Your instructions =
Once you find the line with "body : PBody := .mem" in the data that follows, repeat it and every line after it exactly, through the line with "PLLs good. -/".

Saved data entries
..............................

-- ==== Sys2Proof/Syntax.lean ====
section
/-! DEFINITION. The commands the block takes from outside: one constructor for each row of the spec's table of
operations and events, and the types of their operands. The table gives no operands; each command carries what its
rule needs and the state cannot supply. -/

namespace Sys2Proof

/-- The privilege of a requester (R84, R327). -/
inductive Priv where
  | task | kernel | tack
  deriving DecidableEq, Repr

/-- What a SECDED or ECC check found (R41, R290). -/
inductive Ecc where
  | clean | corrected | uncorrectable
  deriving DecidableEq, Repr

/-- What a router input found in a flit (R41, R50). -/
inductive Flit where
  | ok | ce | ue | ctrlParity
  deriving DecidableEq, Repr

/-- Format R of R77. -/
structure FmtR where
  (rd ra rb rc : BitVec 5)
  deriving DecidableEq, Repr

/-- Format I of R77. -/
structure FmtI where
  (rd ra : BitVec 5)
  imm : BitVec 16
  deriving DecidableEq, Repr

/-- Format S of R77. -/
structure FmtS where
  (rs ra : BitVec 5)
  imm : BitVec 16
  deriving DecidableEq, Repr

/-- Format B of R77. -/
structure FmtB where
  (ra rb : BitVec 5)
  off : BitVec 16
  deriving DecidableEq, Repr

/-- Format J of R77. -/
structure FmtJ where
  rd : BitVec 5
  off : BitVec 21
  deriving DecidableEq, Repr

/-- Format V of R77. -/
structure FmtV where
  (vd va vb : BitVec 5)
  pg : BitVec 3
  ew : BitVec 2
  deriving DecidableEq, Repr

/-- Format VM of R77. -/
structure FmtVM where
  (vd xa : BitVec 5)
  pg : BitVec 3
  ew : BitVec 2
  imm : BitVec 11
  deriving DecidableEq, Repr

/-- Format VMX of R77, with the six bits that must be zero. -/
structure FmtVMX where
  (vd xa xb : BitVec 5)
  pg : BitVec 3
  ew : BitVec 2
  top : BitVec 6
  deriving DecidableEq, Repr

/-- A memory module as its SPD declares it (R26, R284). -/
structure Dimm where
  /-- Base-2 logarithm of the capacity in bytes: 36, 37 or 38. -/
  capLog2 : Nat
  /-- True for a 12,800 MT/s module, false for 17,600 MT/s. -/
  slow : Bool
  /-- Inside the subset of R284. -/
  supported : Bool
  deriving DecidableEq, Repr

/-- What the comparison of a leaving array row found (R202 to R204). -/
inductive ArrFault where
  | none
  | residue
  | parity (col : Nat)
  | tileUe (bank entry : Nat)
  deriving DecidableEq, Repr

/-- One lane's figures for a 1 ms window (R323). -/
structure LaneSample where
  symerr : Nat
  eye : Nat
  lock : Bool
  deriving DecidableEq, Repr

/-- The result a barrier release carries (R362, R364). -/
structure XResult where
  (vand vor : BitVec 32)
  (nmiss low : Nat)
  status : Status
  deriving DecidableEq, Repr

/-- What a link packet carries besides the header fields of R327. -/
inductive PBody where
  | mem
  /-- Type 0x30 (R360). -/
  | arrival (slot rank : Nat) (key : Word) (vote : BitVec 32)
  /-- Type 0x31 (R362). -/
  | release (slot : Nat) (key : Word) (res : XResult)
  /-- Types 0x20 to 0x22 (R385). -/
  | comb (rid epoch block : Nat) (half : Bool) (dchk spdev : Nat) (spnan spinf bad : Bool)
  deriving DecidableEq, Repr

/-- A link packet (R327). -/
structure Packet where
  typ : Nat
  vc1 : Bool := false
  priv : Priv := .task
  hops : Nat := 0
  dst : Nat
  src : Nat
  len : Nat := 0
  addr : Nat := 0
  group : Nat := 0
  xfer : Nat := 0
  pkt : Nat := 0
  trk : Bool := false
  last : Bool := false
  tag : Nat := 0
  gen : Nat := 0
  status : Status := 0
  amop : Nat := 0
  sigaddr : Nat := 0
  sigval : Word := 0
  data : List Byte := []
  body : PBody := .mem
  deriving DecidableEq, Repr

/-- A link-control packet (R328, R329, R324). -/
inductive LctlMsg where
  | credits (req0 req1 rsp0 rsp1 : Nat)
  | ackLseq (n : Nat)
  | replay (n : Nat)
  | laneMap (lane : Nat)
  deriving DecidableEq, Repr

/-- What a received Ethernet frame holds (R479). -/
inductive FrameKind where
  | arp | neighbour | echo | icmpOther | halter | roce | tcp | other
  deriving DecidableEq, Repr

/-- A received Ethernet frame, as far as R479 to R481 classify it. -/
structure EthFrame where
  bytes : Nat
  /-- Number of 802.1Q tags. -/
  tags : Nat
  vid : Nat
  prio : Nat
  /-- Addressed to a management MAC. -/
  mgmt : Bool
  /-- IP options, extension headers or fragments present. -/
  ipExtra : Bool
  kind : FrameKind
  /-- Bytes of the receive buffer that RoCE frames fill once this frame is in. -/
  roceFill : Nat
  deriving DecidableEq, Repr

/-- A halter packet: the whole UDP payload, and the address it came to. -/
structure HalterPkt where
  bytes : List Byte
  /-- Destination is a management address (R485). -/
  mgmt : Bool
  /-- Source address and port, to which the reply goes (R482). -/
  src : Nat
  deriving DecidableEq, Repr

/-- What a bring-up step found (R508). -/
structure BootInfo where
  /-- Step 1: link at or above 370 V for 100 ms, rails, reference and PLLs good. -/
  railsOk : Bool := true
  /-- Step 2: the PUF seed reconstructs (R553). -/
  pufOk : Bool := true
  /-- Step 2: the standby tack room started. -/
  standbyOk : Bool := true
  /-- Step 3: every die is present and of its type. -/
  diesOk : Bool := true
  /-- Step 4: stalls that failed self-test. -/
  badStalls : List Nat := []
  /-- Step 4: stalls that pass with columns or rows bypassed, each with its STALL_ARR_MAP (R173). -/
  arrMaps : List (Nat × Word) := []
  /-- Step 4: stalls that pass with a bank in the repair bank, each with that bank (R163). -/
  tileBanks : List (Nat × Nat) := []
  /-- Step 4: nodes whose router is dead (R51). -/
  deadNodes : List Nat := []
  /-- Step 5: bays whose module failed training. -/
  badBays : List Nat := []
  /-- Milliseconds the step took. -/
  ms : Nat := 0
  deriving DecidableEq, Repr

/-- A failure that a checkpoint drain meets at one of its 64 KiB units: a read error, or a program failure on a loft channel
(R457). -/
structure DrainFail where
  unit : Nat
  chan : Option Nat := none
  deriving DecidableEq, Repr

/-- A unit that changes power state (R526). -/
inductive PwrUnit where
  | stall (ps : Nat)
  | yard (y : Nat)
  | device
  deriving DecidableEq, Repr

/-- A wake cause (R530). -/
inductive WakeCause where
  | doorbell | interrupt | post | access | remote | halter
  deriving DecidableEq, Repr

/-- An ageing monitor and its unit (R547). -/
inductive Monitor where
  | ring (yard : Nat)
  | eye (port lane : Nat)
  | hostEye (port : Nat)
  | dram (ch : Nat)
  | nand (ch : Nat)
  | cap
  deriving DecidableEq, Repr

/-- Where a control-state parity error was found (R537, R50). -/
inductive ParitySite where
  | queue (ps q : Nat)
  | slot (ps slot : Nat)
  | shed (n : Nat) (reqs : List Nat)
  | gate (n : Nat) (tags : List Nat)
  | comb (n : Nat) (rids : List Nat)
  | router (node : Nat)
  deriving DecidableEq, Repr
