/-- A command's operands name parts that the device has. -/
def Instr.wf : Instr → Bool
  | .coolantSample _ _ _ _ => true
  | .coolStop => true
  | .coolCapLift => true
  | .dimmSupplyRemove _ => true
  | .latchOpen bay => okBay bay
  | .latchClose bay _ => okBay bay
  | .admitDone bay _ => okBay bay
  | .migUnitCopy shed => okQuad shed
  | .migrationDone shed => okQuad shed
  | .netInject _ => true
  | .netHop _ _ => true
  | .netDeliver _ => true
  | .netBadTail _ => true
  | .netKeepalive node dir => okGroom node && okDir dir
  | .netLinkTimeout node dir => okGroom node && okDir dir
  | .routerMarkDead node => okGroom node
  | .detourInstall => true
  | .netSweep _ gi _ => okGroom gi
  | .netFence _ gi _ => okGroom gi
  | .netFenceBoundary gi => okGroom gi
  | .netErrCntRead _ gi => okGroom gi
  | .add gi _ => okGroom gi
  | .sub gi _ => okGroom gi
  | .and gi _ => okGroom gi
  | .or gi _ => okGroom gi
  | .xor gi _ => okGroom gi
  | .sll gi _ => okGroom gi
  | .srl gi _ => okGroom gi
  | .sra gi _ => okGroom gi
  | .slt gi _ => okGroom gi
  | .sltu gi _ => okGroom gi
  | .min gi _ => okGroom gi
  | .max gi _ => okGroom gi
  | .minu gi _ => okGroom gi
  | .maxu gi _ => okGroom gi
  | .clz gi _ => okGroom gi
  | .popc gi _ => okGroom gi
  | .mul gi _ => okGroom gi
  | .mulh gi _ => okGroom gi
  | .mulhu gi _ => okGroom gi
  | .div gi _ => okGroom gi
  | .divu gi _ => okGroom gi
  | .rem gi _ => okGroom gi
  | .remu gi _ => okGroom gi
  | .addi gi _ => okGroom gi
  | .andi gi _ => okGroom gi
  | .ori gi _ => okGroom gi
  | .xori gi _ => okGroom gi
  | .shifti gi _ => okGroom gi
  | .lui gi _ => okGroom gi
  | .shori gi _ => okGroom gi
  | .ldb gi _ => okGroom gi
  | .ldh gi _ => okGroom gi
  | .ldw gi _ => okGroom gi
  | .ldd gi _ => okGroom gi
  | .ldbu gi _ => okGroom gi
  | .ldhu gi _ => okGroom gi
  | .ldwu gi _ => okGroom gi
  | .stb gi _ => okGroom gi
  | .sth gi _ => okGroom gi
  | .stw gi _ => okGroom gi
  | .std gi _ => okGroom gi
  | .amoaddW gi _ => okGroom gi
  | .amoaddD gi _ => okGroom gi
  | .amoswapW gi _ => okGroom gi
  | .amoswapD gi _ => okGroom gi
  | .amocasW gi _ => okGroom gi
  | .amocasD gi _ => okGroom gi
  | .beq gi _ => okGroom gi
  | .bne gi _ => okGroom gi
  | .blt gi _ => okGroom gi
  | .bge gi _ => okGroom gi
  | .bltu gi _ => okGroom gi
  | .bgeu gi _ => okGroom gi
  | .jal gi _ => okGroom gi
  | .jalr gi _ => okGroom gi
  | .vadd gi _ => okGroom gi
  | .vsub gi _ => okGroom gi
  | .vmul gi _ => okGroom gi
  | .vmulh gi _ => okGroom gi
  | .vmulhu gi _ => okGroom gi
  | .vmin gi _ => okGroom gi
  | .vmax gi _ => okGroom gi
  | .vminu gi _ => okGroom gi
  | .vmaxu gi _ => okGroom gi
  | .vand gi _ => okGroom gi
  | .vor gi _ => okGroom gi
  | .vxor gi _ => okGroom gi
  | .vsll gi _ => okGroom gi
  | .vsrl gi _ => okGroom gi
  | .vsra gi _ => okGroom gi
  | .vsadd gi _ => okGroom gi
  | .vsaddu gi _ => okGroom gi
  | .vsel gi _ => okGroom gi
  | .vmac gi _ => okGroom gi
  | .vfadd gi _ => okGroom gi
  | .vfsub gi _ => okGroom gi
  | .vfmul gi _ => okGroom gi
  | .vfma gi _ => okGroom gi
  | .vfnma gi _ => okGroom gi
  | .vfmawl gi _ => okGroom gi
  | .vfmawh gi _ => okGroom gi
  | .vfdiv gi _ => okGroom gi
  | .vfsqrt gi _ => okGroom gi
  | .vfmin gi _ => okGroom gi
  | .vfmax gi _ => okGroom gi
  | .vfabs gi _ => okGroom gi
  | .vfneg gi _ => okGroom gi
  | .vfrcpe gi _ => okGroom gi
  | .vfrsqe gi _ => okGroom gi
  | .vfexp2 gi _ => okGroom gi
  | .vflog2 gi _ => okGroom gi
  | .vcvt gi _ => okGroom gi
  | .vcvth gi _ => okGroom gi
  | .vfcmpeq gi _ => okGroom gi
  | .vfcmplt gi _ => okGroom gi
  | .vfcmple gi _ => okGroom gi
  | .vfcmpun gi _ => okGroom gi
  | .vld gi _ => okGroom gi
  | .vst gi _ => okGroom gi
  | .vlds gi _ => okGroom gi
  | .vsts gi _ => okGroom gi
  | .vgth gi _ => okGroom gi
  | .vsct gi _ => okGroom gi
  | .vcmpeq gi _ => okGroom gi
  | .vcmplt gi _ => okGroom gi
  | .vcmpltu gi _ => okGroom gi
  | .vcmple gi _ => okGroom gi
  | .pand gi _ => okGroom gi
  | .por gi _ => okGroom gi
  | .pxor gi _ => okGroom gi
  | .pandn gi _ => okGroom gi
  | .pfromx gi _ => okGroom gi
  | .ptox gi _ => okGroom gi
  | .pcnt gi _ => okGroom gi
  | .psetn gi _ => okGroom gi
  | .vbcast gi _ => okGroom gi
  | .vext gi _ => okGroom gi
  | .vins gi _ => okGroom gi
  | .vperm gi _ => okGroom gi
  | .vslideup gi _ => okGroom gi
  | .vslidedn gi _ => okGroom gi
  | .vredadd gi _ => okGroom gi
  | .vredmax gi _ => okGroom gi
  | .vredmin gi _ => okGroom gi
  | .vfredadd gi _ => okGroom gi
  | .vfredmax gi _ => okGroom gi
  | .vfredmin gi _ => okGroom gi
  | .fence gi _ => okGroom gi
  | .ifence gi _ => okGroom gi
  | .wfi gi _ => okGroom gi
  | .wfiWake gi => okGroom gi
  | .ecall gi _ => okGroom gi
  | .brk gi _ => okGroom gi
  | .eret gi _ => okGroom gi
  | .csrr gi _ => okGroom gi
  | .csrw gi _ => okGroom gi
  | .csrs gi _ => okGroom gi
  | .csrc gi _ => okGroom gi
  | .cmdq gi _ => okGroom gi
  | .cmdqEnqueueAfterWait gi => okGroom gi
  | .cwait gi _ => okGroom gi
  | .cwaitComplete gi => okGroom gi
  | .cwaitTimeout gi => okGroom gi
  | .cpoll gi _ => okGroom gi
  | .groomLineFill gi line => okGroom gi && okLine line
  | .groomLoadResponse gi _ => okGroom gi
  | .groomStoreComplete gi _ => okGroom gi
  | .exceptionEntry gi _ => okGroom gi
  | .tackCallAnswer gi => okGroom gi
  | .tackCallTimeout gi => okGroom gi
  | .cfgRead gi => okGroom gi
  | .pwrRead gi => okGroom gi
  | .measExtend gi => okGroom gi
  | .runctlRun _ gi _ => okGroom gi
  | .runctlHalt _ gi _ => okGroom gi
  | .runctlReset _ gi _ => okGroom gi
  | .groomHaltTakesEffect gi => okGroom gi
  | .groomDbgDataAccess _ gi _ => okGroom gi
  | .predictorFlush _ gi => okGroom gi
  | .groomTaskidWrite _ gi _ => okGroom gi
  | .listStart ps q => okStall ps && okQueue q
  | .cmdStart ps q => okStall ps && okQueue q
  | .nop ps q => okStall ps && okQueue q
  | .ldtile ps => okStall ps
  | .ldscr ps => okStall ps
  | .sttile ps => okStall ps
  | .stscr ps => okStall ps
  | .gtile ps => okStall ps
  | .gscr ps => okStall ps
  | .sctile ps => okStall ps
  | .scadd ps => okStall ps
  | .slotGrant ps _ _ => okStall ps
  | .engRequestComplete ps slot => okStall ps && okSlot slot
  | .slotWaitFlag ps slot => okStall ps && okSlot slot
  | .queuePause _ ps q => okStall ps && okQueue q
  | .queuePaused ps q => okStall ps && okQueue q
  | .queueResume _ ps q => okStall ps && okQueue q
  | .queueAbort _ ps q => okStall ps && okQueue q
  | .queueFlush _ ps q => okStall ps && okQueue q
  | .doorbellWrite _ ps _ => okStall ps
  | .doorbellMove ps => okStall ps
  | .dbellBlockTimeout ps => okStall ps
  | .slotCfgWrite _ ps _ => okStall ps
  | .evWrite _ ps e _ _ => okStall ps && okEv e
  | .heldDropRead _ ps => okStall ps
  | .bankwaitRead _ ps => okStall ps
  | .tcfg ps => okStall ps
  | .trel ps => okStall ps
  | .tileDebugRead _ ps _ _ _ => okStall ps
  | .tileDebugWrite _ ps _ _ => okStall ps
  | .collectorFallback ps coll => okStall ps && okColl coll
  | .tprogWrite _ ps t _ => okStall ps && okTile t
  | .tshapeRecRead _ ps => okStall ps
  | .tileCeRead _ ps => okStall ps
  | .tileFbRead _ ps => okStall ps
  | .mma ps => okStall ps
  | .adrain ps => okStall ps
  | .wsld ps => okStall ps
  | .wsmm ps => okStall ps
  | .arrayDrainRowWrite ps _ => okStall ps
  | .arrayCmdComplete ps => okStall ps
  | .arrMapWrite _ ps _ => okStall ps
  | .arrRescntRead _ ps => okStall ps
  | .arrParcntRead _ ps => okStall ps
  | .spRecRead _ ps => okStall ps
  | .spSkipcntRead _ ps => okStall ps
  | .gthRecRead _ ps => okStall ps
  | .gthCoalRead _ ps => okStall ps
  | .gthOobcntRead _ ps => okStall ps
  | .gthAddrejRead _ ps => okStall ps
  | .scratchAccess _ _ => true
  | .shedRead _ _ _ => true
  | .shedWrite _ _ _ _ => true
  | .shedAmo _ _ _ => true
  | .refresh ch _ bank => okBay ch && okDramBank bank
  | .scrubRead ch _ _ => okBay ch
  | .xlatWalk _ => true
  | .xlatWalkComplete _ _ => true
  | .xinvStart _ shed _ => okQuad shed
  | .xinvComplete => true
  | .migStart _ shed _ => okQuad shed
  | .elogInfoRead _ shed => okQuad shed
  | .chceRead _ shed i => okQuad shed && okChanIx i
  | .chueRead _ shed i => okQuad shed && okChanIx i
  | .xlatMissRead _ ps => okStall ps
  | .loftFbRead _ ps => okStall ps
  | .pagerDemandAlloc _ => true
  | .pagerRecall _ => true
  | .pagerMoveComplete _ => true
  | .pagerServiceDone _ => true
  | .pagerEvict tenant => okTenant tenant
  | .agerPass => true
  | .loftRead _ => true
  | .loftPageReadDone _ _ => true
  | .ljTailWrite _ _ => true
  | .loftWrite _ _ => true
  | .loftJobRead _ => true
  | .loftErase _ => true
  | .loftSeal _ => true
  | .loftJobDone _ => true
  | .loftDeadline ps q => okStall ps && okQueue q
  | .laneErrorWindow port lanes _ _ => okLink port && okLanes lanes
  | .trainingAttemptEnd port _ => okLink port
  | .linkEnable _ port _ => okLink port
  | .linkTrain _ port => okLink port
  | .linkSpare _ port lane => okLink port && okLane lane
  | .linkPacketReceive port pkt _ _ => okLink port && okPacket pkt
  | .lctl port _ => okLink port
  | .lctlCreditReturn port => okLink port
  | .linkReplayResend port => okLink port
  | .gateRoute gate => okQuad gate
  | .rd gate => okQuad gate
  | .wr gate => okQuad gate
  | .amo gate => okQuad gate
  | .rdRsp gate => okQuad gate
  | .ack gate => okQuad gate
  | .nakRnr gate => okQuad gate
  | .rnrProbe gate tag => okQuad gate && okTag tag
  | .trackerTimeout gate tag => okQuad gate && okTag tag
  | .xferExpire gate _ => okQuad gate
  | .routeEntryAccess _ gate _ => okQuad gate
  | .rwinCtlWrite _ gate k _ => okQuad gate && okWin k
  | .mcRecRead _ n => okQuad n
  | .tmoCntRead _ n => okQuad n
  | .rnrCntRead _ n => okQuad n
  | .linkReplayRead _ n => okLink n
  | .fecCeRead _ n => okLink n
  | .fecUeRead _ n => okLink n
  | .beaconSend port => okLink port
  | .beacon port _ _ _ => okLink port
  | .peerTimeout port => okLink port
  | .spost ps => okStall ps
  | .swait ps => okStall ps
  | .lacq ps => okStall ps
  | .lrel ps => okStall ps
  | .barrive ps => okStall ps
  | .xbarrive ps => okStall ps
  | .sread ps => okStall ps
  | .syncRequestArrive ps => okStall ps
  | .syncAnswerArrive ps => okStall ps
  | .syncWaitTimeout ps => okStall ps
  | .syncWaitRetry ps => okStall ps
  | .syncWithdrawArrive ps => okStall ps
  | .syncTaskendWrite _ _ => true
  | .syncObjWrite _ ps _ => okStall ps
  | .xbarCfgWrite _ _ _ => true
  | .xbarArrival gate => okQuad gate
  | .xbarRelease gate => okQuad gate
  | .xbarDeadline slot => okXbar slot
  | .dldSample => true
  | .syncLockRead _ => true
  | .combRingTailWrite _ _ => true
  | .combOpen => true
  | .combPush => true
  | .combAbort => true
  | .decideLate => true
  | .decideDrop => true
  | .decideExtend => true
  | .digest => true
  | .pushReadComplete comb _ => okQuad comb
  | .contrib gate _ => okQuad gate
  | .result gate => okQuad gate
  | .rabort gate => okQuad gate
  | .combContribDeadline rid => okRid rid
  | .combResultDeadline rid => okRid rid
  | .reductionComplete rid => okRid rid
  | .accCeRead _ n => okQuad n
  | .nakCntRead _ n => okQuad n
  | .discardCntRead _ n => okQuad n
  | .dropCntRead _ n => okQuad n
  | .elemCntRead _ n => okQuad n
  | .passSwitch ps => okStall ps
  | .passFlip _ ps => okStall ps
  | .trStepWrite _ ps _ => okStall ps
  | .trStreamWrite _ ps _ => okStall ps
  | .trPassWrite _ ps _ => okStall ps
  | .statsFlush _ ps => okStall ps
  | .statsFlushComplete ps _ => okStall ps
  | .trTiedRead _ ps => okStall ps
  | .cmtOpen _ => true
  | .cmtPrepare _ => true
  | .cmtAbort _ => true
  | .cmtResolve _ _ => true
  | .cmtFinish _ => true
  | .cmtVote => true
  | .cmtFlipComplete _ => true
  | .cmtDoubt => true
  | .ckptDrainEnd _ => true
  | .ssLostRead _ => true
  | .arbDraw kind _ _ => okArb kind
  | .arbWatchdogBite kind _ _ => okArb kind
  | .arbFreeze _ _ => true
  | .arbSeedWrite _ _ => true
  | .wdogRecRead _ => true
  | .wdogCntRead _ => true
  | .intcDeliveryStart => true
  | .intcDeliveryArrive src => okSource src
  | .intcEoiWrite _ _ => true
  | .swiSet _ _ => true
  | .swiClr _ _ => true
  | .ethFrameReceive port _ => okHport port
  | .halterRequest port _ => okHport port
  | .halterSeqHoldExpire _ _ => true
  | .sessionTimeout _ => true
  | .longCommandEnd _ _ => true
  | .sessionOpen => true
  | .sessionClose => true
  | .devInfo => true
  | .csrRead => true
  | .csrWrite => true
  | .modeSet => true
  | .spareSet => true
  | .memRead => true
  | .memWrite => true
  | .bayRelease => true
  | .bayState => true
  | .chanReclaim => true
  | .mrReg => true
  | .mrDereg => true
  | .qpCreate => true
  | .qpDestroy => true
  | .doorbell => true
  | .groomRun => true
  | .groomHalt => true
  | .queueCtl => true
  | .taskEnd => true
  | .neighRead => true
  | .devidSet => true
  | .routeWrite => true
  | .rwinSet => true
  | .xbarSet => true
  | .portCtl => true
  | .cmtCmd => true
  | .stepRead => true
  | .groupRestore => true
  | .ckptRead => true
  | .coolClear => true
  | .powerCap => true
  | .pstateSet => true
  | .fwStage => true
  | .fwActivate => true
  | .attest => true
  | .attestRead => true
  | .teleRead => true
  | .evtSubscribe => true
  | .evtAck => true
  | .eventResend _ => true
  | .roceRdmaWrite port _ _ _ _ => okHport port
  | .roceWriteImm port _ _ _ _ _ => okHport port
  | .roceRdmaRead port _ _ _ _ => okHport port
  | .roceSend port _ => okHport port
  | .roceCnp port _ => okHport port
  | .roceRateRecover port _ => okHport port
  | .authfailCntRead _ => true
  | .rxdropCntRead _ => true
  | .inletPowerOn => true
  | .bringupStepEnd _ => true
  | .refLoss => true
  | .pllUnlock die => okDie die
  | .dclinkSample _ => true
  | .supplyOk => true
  | .packageReset _ => true
  | .powerMeasure _ _ => true
  | .pstateEnter unit => okUnit unit
  | .pstatePlannedWake unit => okUnit unit
  | .pstateWake unit _ => okUnit unit
  | .pwrNextExpire ps => okStall ps
  | .psCfgWrite _ _ => true
  | .pwrCapHostWrite _ _ => true
  | .errorRecord => true
  | .tackHeartbeat _ _ => true
  | .tackTakeover => true
  | .tackTakeoverRequest _ => true
  | .columnSpare ps col => okStall ps && okCol col
  | .bankSpare ps bank => okStall ps && okBank bank
  | .stallSpareMove ps _ => okStall ps
  | .arraySelfTest ps _ => okStall ps
  | .ageSample mon _ => okMonitor mon
  | .agePredict mon => okMonitor mon
  | .fwStartTimeout => true
  | .elogPop _ => true
  | .perfEnable _ ps _ => okStall ps
  | .perfZero _ ps => okStall ps
  | .perfCfgWrite _ ps n _ => okStall ps && okCounter n
  | .perfCounterWrap ps n => okStall ps && okCounter n
  | .registerWrite _ _ _ _ => true
  | .ctrlParityError site => okSite site
  | .laneLossOfLock port lane _ => okLink port && okLane lane
  | .linkSignalDetect port => okLink port
  | .hostModuleInsert port _ _ => okHport port
  | .hostPortLinkChange port _ => okHport port
  | .digestComplete _ _ => true
  | .tackRestartEnd _ => true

..............................

Answer to this task =
  body : PBody := .mem
  deriving DecidableEq, Repr

/-- A link-control packet (R328, R329, R324). -/
inductive LctlMsg where
  | credits (req0 req1 rsp0 rsp1 : Nat)
  | ackLseq (n : Nat)
  | replay (n : Nat)
  | laneMap (lane : Nat)
  deriving DecidableEq, Repr

/-- What a received Ethernet frame holds (R479). -/
inductive FrameKind where
  | arp | neighbour | echo | icmpOther | halter | roce | tcp | other
  deriving DecidableEq, Repr

/-- A received Ethernet frame, as far as R479 to R481 classify it. -/
structure EthFrame where
  bytes : Nat
  /-- Number of 802.1Q tags. -/
  tags : Nat
  vid : Nat
  prio : Nat
  /-- Addressed to a management MAC. -/
  mgmt : Bool
  /-- IP options, extension headers or fragments present. -/
  ipExtra : Bool
  kind : FrameKind
  /-- Bytes of the receive buffer that RoCE frames fill once this frame is in. -/
  roceFill : Nat
  deriving DecidableEq, Repr

/-- A halter packet: the whole UDP payload, and the address it came to. -/
structure HalterPkt where
  bytes : List Byte
  /-- Destination is a management address (R485). -/
  mgmt : Bool
  /-- Source address and port, to which the reply goes (R482). -/
  src : Nat
  deriving DecidableEq, Repr

/-- What a bring-up step found (R508). -/
structure BootInfo where
  /-- Step 1: link at or above 370 V for 100 ms, rails, reference and PLLs good. -/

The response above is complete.